PIIScanResult. Hits always have path = "<text>".

Example

from spanforge_secrets import scan_text

text = """
System prompt for customer service bot.
Do not share internal keys. The staging key is sk-ant-api03-abc123XYZ.
"""

result = scan_text(text, source="system_prompt.txt")

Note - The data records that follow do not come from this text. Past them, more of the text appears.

-- ==== Sys2Proof/Laws/Ops.lean ====
section
/-! SUPPORT. What the shared operations can do: ending a command, the engine transition, and the guarded access
to the generator. -/

namespace Sys2Proof.Machine

theorem raise_eq (e : CommandError) (s : State) :
    raise e s = .next { s with err := some e, sticky := true } := rfl

theorem complete_eq (s : State) : complete s = .next { s with err := none } := rfl

theorem deliver_eq (r : Word64 × Generator) (s : State) :
    deliver r s = .next { s with gen := r.2, result := r.1, err := none } := rfl

/-- A command that reads the generator raises on an unseeded block. -/
theorem withGenerator_unseeded {s : State} (h : s.seeded = false) (k : Generator → Result) :
    withGenerator s k = raise .notSeeded s := by simp [withGenerator, h]

/-- On a seeded block it runs on the generator, and never faults by itself. -/
theorem withGenerator_seeded {s : State} (h : s.seeded = true) (k : Generator → Result) :
    withGenerator s k = k s.gen := by simp [withGenerator, State.readGenerator, h]

@[simp] theorem Generator.next_w (g : Generator) : g.next.2.w = g.w + 1 := rfl
@[simp] theorem Generator.next_rv (g : Generator) : g.next.2.rv = g.rv := rfl
@[simp] theorem Generator.next_rp (g : Generator) : g.next.2.rp = g.rp := rfl

theorem Generator.next_registers (g : Generator) :
    (g.next.2.a, g.next.2.b, g.next.2.c) = Config.mix g.w (g.a, g.b, g.c) := rfl

/-- The transition reads and writes the engine state alone. -/
theorem Generator.next_setStream (g : Generator) (rv : Word64) (rp : Byte) :
    ({ g with rv := rv, rp := rp } : Generator).next = (g.next.1, { g.next.2 with rv := rv, rp := rp }) := rfl

@[simp] theorem Generator.advance_zero (g : Generator) : Generator.advance 0 g = g := rfl

@[simp] theorem Generator.advance_succ (k : Nat) (g : Generator) :
    Generator.advance (k + 1) g = Generator.advance k g.next.2 := rfl

@[simp] theorem Generator.advance_rv (k : Nat) (g : Generator) : (Generator.advance k g).rv = g.rv := by
  induction k generalizing g with
  | zero => rfl
  | succ k ih => rw [Generator.advance_succ, ih, Generator.next_rv]

@[simp] theorem Generator.advance_rp (k : Nat) (g : Generator) : (Generator.advance k g).rp = g.rp := by
  induction k generalizing g with
  | zero => rfl
  | succ k ih => rw [Generator.advance_succ, ih, Generator.next_rp]

/-- The counter counts the transitions, modulo 2^64 (R104). -/
theorem Generator.advance_w (k : Nat) (g : Generator) :
    (Generator.advance k g).w = g.w + BitVec.ofNat 64 k := by
  induction k generalizing g with
  | zero => simp
  | succ k ih =>
    rw [Generator.advance_succ, ih, Generator.next_w, BitVec.add_assoc]
    congr 1
    rw [BitVec.ofNat_add, BitVec.add_comm]
    rfl

end Sys2Proof.Machine
end

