theorem witness_ChunksDoNotMatter :
    (ready k1 0).seeded = true ∧ (ready k1 0).gen.rp.toNat ≤ 8 ∧ (∀ c ∈ [(3 : BitVec 4), 8, 5], c.toNat ≤ 8) ∧
    (∀ d ∈ [(8 : BitVec 4), 8], d.toNat ≤ 8) ∧
    ([(3 : BitVec 4), 8, 5].map BitVec.toNat).sum = ([(8 : BitVec 4), 8].map BitVec.toNat).sum := by decide

theorem witness_OtherCommandsLeaveTheByteStream :
    (∀ c, Instr.next64 ≠ .read c) ∧ (∀ c, Instr.next64 ≠ .seed c) ∧ Instr.next64 ≠ .restore ∧
      Instr.next64 ∈ drawing ∧ ∃ t, exec .next64 (ready k1 0) = .next t :=
  ⟨by decide, by decide, by decide, by decide, _, rfl⟩

theorem witness_Uint32Command : (unready 0).seeded = false ∧ (ready k1 0).seeded = true := ⟨rfl, rfl⟩

theorem witness_Int31Command : (unready 0).seeded = false ∧ (ready k1 0).seeded = true := ⟨rfl, rfl⟩

theorem witness_Int63Command : (unready 0).seeded = false ∧ (ready k1 0).seeded = true := ⟨rfl, rfl⟩

theorem witness_IntCommand : (ready k1 0).seeded = true := rfl

theorem witness_Float64Command : (unready 0).seeded = false ∧ (ready k1 0).seeded = true := ⟨rfl, rfl⟩

theorem witness_Float32Command : (unready 0).seeded = false ∧ (ready k1 0).seeded = true := ⟨rfl, rfl⟩

theorem witness_FloatPatternsAreExact :
    (0 < (1 : Word64).toNat ∧ (1 : Word64).toNat < 2 ^ 24) ∧
    (0 < (0xFFFFFF : Word64).toNat ∧ (0xFFFFFF : Word64).toNat < 2 ^ 24) ∧
    (0 < (0x1FFFFFFFFFFFFF : Word64).toNat ∧ (0x1FFFFFFFFFFFFF : Word64).toNat < 2 ^ 53) := by decide

theorem witness_FloatsStayBelowOne : (ready k1 0).seeded = true := rfl

theorem witness_SaveCommand :
    (unready 0).seeded = false ∧ (ready k1 0).seeded = true ∧ (41 ≤ 41 ∧ 41 < 48) ∧ (41 ≤ 47 ∧ 47 < 48) := by
  decide

theorem witness_RestoreCommand :
    ({ State.reset with imgLen := 40 } : State).imgLen.toNat < 41 ∧
      41 ≤ ({ State.reset with imgLen := 41 } : State).imgLen.toNat := by decide

theorem witness_SaveAndRestoreRoundTrip :
    (ready k1 0).seeded = true ∧ 41 ≤ ({ State.reset with imgLen := 41 } : State).imgLen.toNat := by decide

theorem witness_RaiseChangesOnlyStatus : ∃ t, exec .next64 (unready 0) = .next t ∧ t.err = some .notSeeded :=
  ⟨_, rfl, rfl⟩

theorem witness_ErrorsAreRaisedByTheirCommands :
    (∃ t, exec .int64n (ready k1 0) = .next t ∧ t.err = some .invalidArgument) ∧
    (∃ t, exec .restore State.reset = .next t ∧ t.err = some .insufficientData) ∧
    (∃ t, exec (.read 0) (unready 0) = .next t ∧ t.err = some .notSeeded) ∧
    (∃ t, exec (.read 0) (ready (level 0 0 0 9) 0) = .next t ∧ t.err = some .cursorRange) ∧
    ∃ t, exec .intn (ready k1 0xFFFFFFFFFFFFFFFB) = .next t ∧ t.err = some .invalidArgument :=
  ⟨⟨_, rfl, rfl⟩, ⟨_, rfl, rfl⟩, ⟨_, rfl, rfl⟩, ⟨_, rfl, rfl⟩, ⟨_, rfl, rfl⟩⟩

theorem witness_OnlyResetClearsStickyAndSeeded :
    (∃ t, step (waiting (commandWrite 0) { ready k1 0 with sticky := true }) = .next t) ∧
    (∀ rest, (waiting (commandWrite 0) { ready k1 0 with sticky := true }).pending ≠ .reset :: rest) ∧
    ({ ready k1 0 with sticky := true } : State).sticky = true ∧ (ready k1 0).seeded = true :=
  ⟨⟨_, rfl⟩, (fun _ h => by cases h), rfl, rfl⟩

theorem witness_FrameOfEveryCommand :
    (∃ t, exec .save (ready k1 0) = .next t ∧ t.err = none) ∧ ¬ hasResult .save ∧ Instr.nop ≠ .save ∧
      (∀ c, Instr.save ≠ .seed c) ∧ (∀ c, Instr.save ≠ .read c) ∧ Instr.save ≠ .restore := by
  refine ⟨⟨_, rfl, rfl⟩, ?_, by decide, by decide, by decide, by decide⟩
  rintro (h | ⟨c, h⟩)
  · revert h; decide
  · cases h
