-- ==== Sys2Proof/Machine/BusPrimitives.lean ====
section
/-! DEFINITION. The ten passthrough primitive commands (R131 to R141). -/

namespace Sys2Proof.Machine

/-- R141: acceptance of a passthrough primitive sets `PH <- PRIM`. -/
def startPrim (s : State) : State := s.goto .prim

/-- `SETADDR`, R131: `setAddress(ADDR_OP)`. -/
def execSetaddr (s : State) : Result :=
  command .setaddr startPrim [primStep fun s => s.setAddress s.addrOperand] s

/-- `SETDATA`, R132: `setData(DATA_OP)`. -/
def execSetdata (s : State) : Result :=
  command .setdata startPrim [primStep fun s => s.setData s.byteOperand] s

/-- `READDATA`, R134: `readData()`, the sample is left in `RDATA`. -/
def execReaddata (s : State) : Result :=
  command .readdata startPrim [primStep State.readData] s

/-- `SETDIR`, R133: `setDataDirection(output)`. -/
def execSetdir (output : Bool) (s : State) : Result :=
  command (.setdir output) startPrim [primStep fun s => s.setDirection output] s

/-- `CE_ASSERT`, R135. -/
def execCeAssert (s : State) : Result :=
  command .ceAssert startPrim [primStep fun s => s.driveCE true] s

/-- `CE_DEASSERT`, R136. -/
def execCeDeassert (s : State) : Result :=
  command .ceDeassert startPrim [primStep fun s => s.driveCE false] s

/-- `WE_ASSERT`, R137. -/
def execWeAssert (s : State) : Result :=
  command .weAssert startPrim [primStep fun s => s.driveWE true] s

/-- `WE_DEASSERT`, R138. -/
def execWeDeassert (s : State) : Result :=
  command .weDeassert startPrim [primStep fun s => s.driveWE false] s

/-- `OE_ASSERT`, R139. -/
def execOeAssert (s : State) : Result :=
  command .oeAssert startPrim [primStep fun s => s.driveOE true] s

/-- `OE_DEASSERT`, R140. -/
def execOeDeassert (s : State) : Result :=
  command .oeDeassert startPrim [primStep fun s => s.driveOE false] s

end Sys2Proof.Machine
end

print(result.clean)                  # False
print(result.hits[0].entity_type)    # anthropic_api_key
print(result.hits[0].sensitivity)    # high
print(result.hits[0].category)       # api_key

Adding custom patterns

import re
from spanforge_secrets import scan_text

custom = {
    "employee_id": re.compile(r"\bEMP-\d{6}\b"),
    "project_code": re.compile(r"\bPROJ-[A-Z]{3}\d{4}\b"),
}

result = scan_text(
    "Assigned to EMP-001234 on project PROJ-ABC0001.",
    extra_patterns=custom,
    extra_sensitivity={"employee_id": "medium", "project_code": "low"},
)

for hit in result.hits:
    print(hit.entity_type, hit.sensitivity)
# employee_id  medium
# project_code low

verify_chain_file()

Verify an audit-chain JSONL file and return a result dict.

def verify_chain_file(
    path: str | pathlib.Path,
    org_secret: str,
) -> dict[str, Any]:

Parameters

ParameterTypeDescription
pathstr | PathPath to the JSONL audit-log file.
org_secretstrHMAC signing key used when the chain was created.

Returns

A dict with the following keys:

KeyTypeDescription
validboolTrue if the entire chain is intact
first_tamperedint | None0-based index of the first tampered event, or None
gapslist[int]Positions where chain linkage breaks
tampered_countintNumber of events with invalid signatures
tombstone_countintNumber of tombstone events

Raises

ExceptionWhen
ImportErrorspanforge package is not installed
FileNotFoundErrorpath does not exist
ValueErrorFile is not valid UTF-8, exceeds 50 MB, contains invalid JSON, or an event cannot be deserialised

Example

from spanforge_secrets import verify_chain_file

result = verify_chain_file("audit.jsonl", org_secret="my-secret-key")

if result["valid"]:
    print("Chain is intact.")
else:
    print(f"Tampering detected! {result['tampered_count']} event(s) affected.")
    print(f"First tampered index: {result['first_tampered']}")
    print(f"Gaps at positions: {result['gaps']}")

PIIScanHit

A frozen dataclass representing a single detection hit.

@dataclasses.dataclass(frozen=True)
class PIIScanHit:
    entity_type: str
    path: str
    match_count: int
    sensitivity: str
    category: str

Fields

FieldTypeValues
entity_typestrSee Entity Types
pathstrDot/bracket JSON path, or "<text>" for raw-string scans
match_countintNumber of distinct regex matches at this path
sensitivitystr"high" | "medium" | "low"
categorystr"pii" | "api_key"

PIIScanResult

A frozen dataclass aggregating the results of a scan operation.

@dataclasses.dataclass(frozen=True)
class PIIScanResult:
    hits: list[PIIScanHit]
    scanned: int
    source: str = "<unknown>"

Fields

FieldTypeDescription
hitslist[PIIScanHit]All detection hits
scannedintNumber of string values inspected
sourcestrLabel passed via the source parameter

Properties

clean

@property
def clean(self) -> bool: ...

True when len(hits) == 0.

violation_count

@property
def violation_count(self) -> int: ...

len(hits).

Methods

to_dict()

def to_dict(self) -> dict[str, Any]: ...

Returns a JSON-serialisable representation matching the per-result block in the CLI JSON output:

{
    "source": "data/file.jsonl",
    "clean": False,
    "violation_count": 2,
    "scanned_strings": 45,
    "hits": [
        {
            "entity_type": "email",
            "path": "user.contact",
            "match_count": 1,
            "sensitivity": "medium",
            "category": "pii"
        }
    ]
}

Pattern constants

The following are exported from spanforge_secrets for introspection and extension, but are primarily intended for internal use.

NameTypeDescription
_PII_PATTERNSdict[str, re.Pattern]10 compiled PII regex patterns
_API_KEY_PATTERNSdict[str, re.Pattern]5 compiled API key regex patterns
_SENSITIVITY_MAPdict[str, str]Maps entity type → sensitivity string
_luhn_checkcallableRe-exported from spanforge.redact
_verhoeff_checkcallableRe-exported from spanforge.redact

Note: names prefixed with _ are internal. They are exported as a convenience for reference implementations but may change without notice between minor versions.